# Sharpening a Heiji Gyuto...



## G-rat (Dec 13, 2011)

Guys

I just received a heiji gyuto (240mm) yesterday! This thing is a work of art and what I thought the mizuno gyuto would be but simply wasn't. Don't get me wrong the mizuno is awesome but its a totally different knife than this even though they have a lot in common: wide bevels, flat profile, great steel, not a laser, great cutters.

Here's my question: how do you guys particularly tk59 and Peco sharpen yours? 

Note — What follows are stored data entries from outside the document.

theorem settleWrite_kept {z : State} (s : State) (r : Reg) (hz : Kept z s) : Kept z (settleWrite s r) := by
  unfold settleWrite
  with_reducible repeat' first
    | assumption | simp only [kept_mk, kept_mk_cal] | refine State.each_kept (fun _ _ _ => ?_) ?_ | apply twKick_kept
    | apply applyReg_kept | apply settleBench_kept | apply settleRally_kept | apply settlePly_kept | apply applyIu_kept
    | apply sweepOrphans_kept | apply iuPump_kept | apply iuBegin_kept | apply applyLaneMode_kept | apply pumpAssign_kept
    | apply settleWrite.applyIuIdle_kept | apply settleWrite.armWaiting_kept | split

theorem storeWord_kept {z : State} (s : State) (p : Path) (r : Reg) (d : Word) (hz : Kept z s) : Kept z (storeWord s p r d) := by
  unfold storeWord
  with_reducible repeat' first
    | assumption | simp only [kept_mk, kept_mk_cal] | apply State.setRegWord_kept | apply writeCounter_kept | apply writeRptr_kept
    | apply holdLo_kept | apply takeLo_kept | split

theorem writeNormal_kept {z : State} (s : State) (p : Path) (r : Reg) (d : Word)
    (hz : Kept z s) : Kept z (writeNormal s p r d) := by
  unfold writeNormal
  with_reducible repeat' first
    | assumption | apply writeGo_kept | apply writeKey_kept | apply settleWrite_kept | apply storeWord_kept

theorem writeAlias_kept {z : State} (s : State) (r : Reg) (view : Nat) (d : Word)
    (hz : Kept z s) : Kept z (writeAlias s r view d) := by
  unfold writeAlias
  with_reducible repeat' first
    | assumption | apply State.setRegWord_kept | apply checkParity_kept | apply writeRptr_kept | apply writeGo_kept
    | apply settleWrite_kept | split

theorem busWrite_kept {z : State} (s : State) (p : Path) (addr : Nat) (d : Word) (narrow : Bool)
    (hz : Kept z s) : Kept z (busWrite s p addr d narrow).2 := by
  unfold busWrite
  with_reducible repeat' first
    | assumption | simp only [kept_mk, kept_mk_cal] | apply busError_kept | apply logAccess_kept | apply writeNormal_kept
    | apply writeAlias_kept | split

theorem accessRead_kept {z : State} (s : State) (p : Path) (addr : Nat) (hz : Kept z s) : Kept z (accessRead s p addr) := by
  unfold accessRead
  with_reducible repeat' first
    | assumption | simp only [kept_mk, kept_mk_cal] | apply State.setPath_kept | apply busRead_kept | split

theorem accessWrite_kept {z : State} (s : State) (p : Path) (addr : Nat) (d : Word)
    (hz : Kept z s) : Kept z (accessWrite s p addr d) := by
  unfold accessWrite
  with_reducible repeat' first
    | assumption | simp only [kept_mk, kept_mk_cal] | apply State.setPath_kept | apply busWrite_kept | split

theorem windowWrites_kept {z : State} (s : State) (addr : Nat) (k0 : List Word)
    (hz : Kept z s) : Kept z (windowWrites s addr k0).2 := by
  induction k0 generalizing s addr with
  | nil => exact hz
  | cons a t ih =>
    unfold windowWrites
    dsimp only
    with_reducible repeat' first
      | assumption | simp only [kept_mk, kept_mk_cal] | apply busWrite_kept | with_reducible apply ih | split | intro _

theorem windowDone_kept {z : State} (s : State) (words : List Word) (error : Bool)
    (hz : Kept z s) : Kept z (windowDone s words error) := by
  unfold windowDone
  with_reducible repeat' first
    | assumption | simp only [kept_mk, kept_mk_cal] | apply State.setPath_kept | apply setStall_kept | split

Seeing as it takes a nod from single bevel knives with these large wide bevels but on both sides are you basically hamaguriba-ing it on both sides or are you just flattening down the edge of these bevels till a burr forms and deburring and polishing?

thanks folks


----------



## JBroida (Dec 13, 2011)

i do the shinogi line down, the lift up a tiny bit and do the half-way to the edge thing. Then i blend them. If i end up making it really thin, i micro it.


----------



## G-rat (Dec 13, 2011)

So no convexing of the edge then, keep the bevel flat? I mean obviously freehanding it will make this happen a little bit but you aren't deliberately clamshelling it on both sides right?


----------



## JBroida (Dec 13, 2011)

no, i blend them... but hamaguri edge is not a very convex one... its very mellow. What you do is sharpen from the shinogi line down first. You dont need to hit the edge here. Then you lift up a very tiny bit, so you are sharpening from about 1/2 way up the bevel to the edge (forming a burr). Then, you pick the place where the two bevels meet, and sharpen while very slightly rocking in that area. Thats hamaguri.


----------



## G-rat (Dec 13, 2011)

got it. Thanks Jon!


----------



## heirkb (Dec 13, 2011)

Jon, when you lift the knife a bit to hit the edge, do you end up abrading all of the core steel? When I've tried this on knives with wide bevels, I usually end up only hitting about half of the core steel. I wonder if I need to lift less, but I thought I was only lifting a tiny bit.


----------



## JBroida (Dec 13, 2011)

yeah... i end up hitting some of the cladding and all of the core usually. Its each bevel is about 1/2 of the whole. The angle change is very slight. Use sharpie and play around with it a bit... i'm sure you'll get it pretty easily.


----------



## heirkb (Dec 13, 2011)

Cool, I'll have to try it out again. Thanks for the tip on the sharpie. I'd forgotten about that trick.


----------



## schanop (Dec 13, 2011)

For me, in order to keep Zakuri pretty, I do shinogi line to lamination line and lamination line to edge, and blend them. This is pretty much how I sharpen my single bevel knives too. The real pain is the back/left hand side, for me a right hander. Just can't keep my hands steady enough when switching side.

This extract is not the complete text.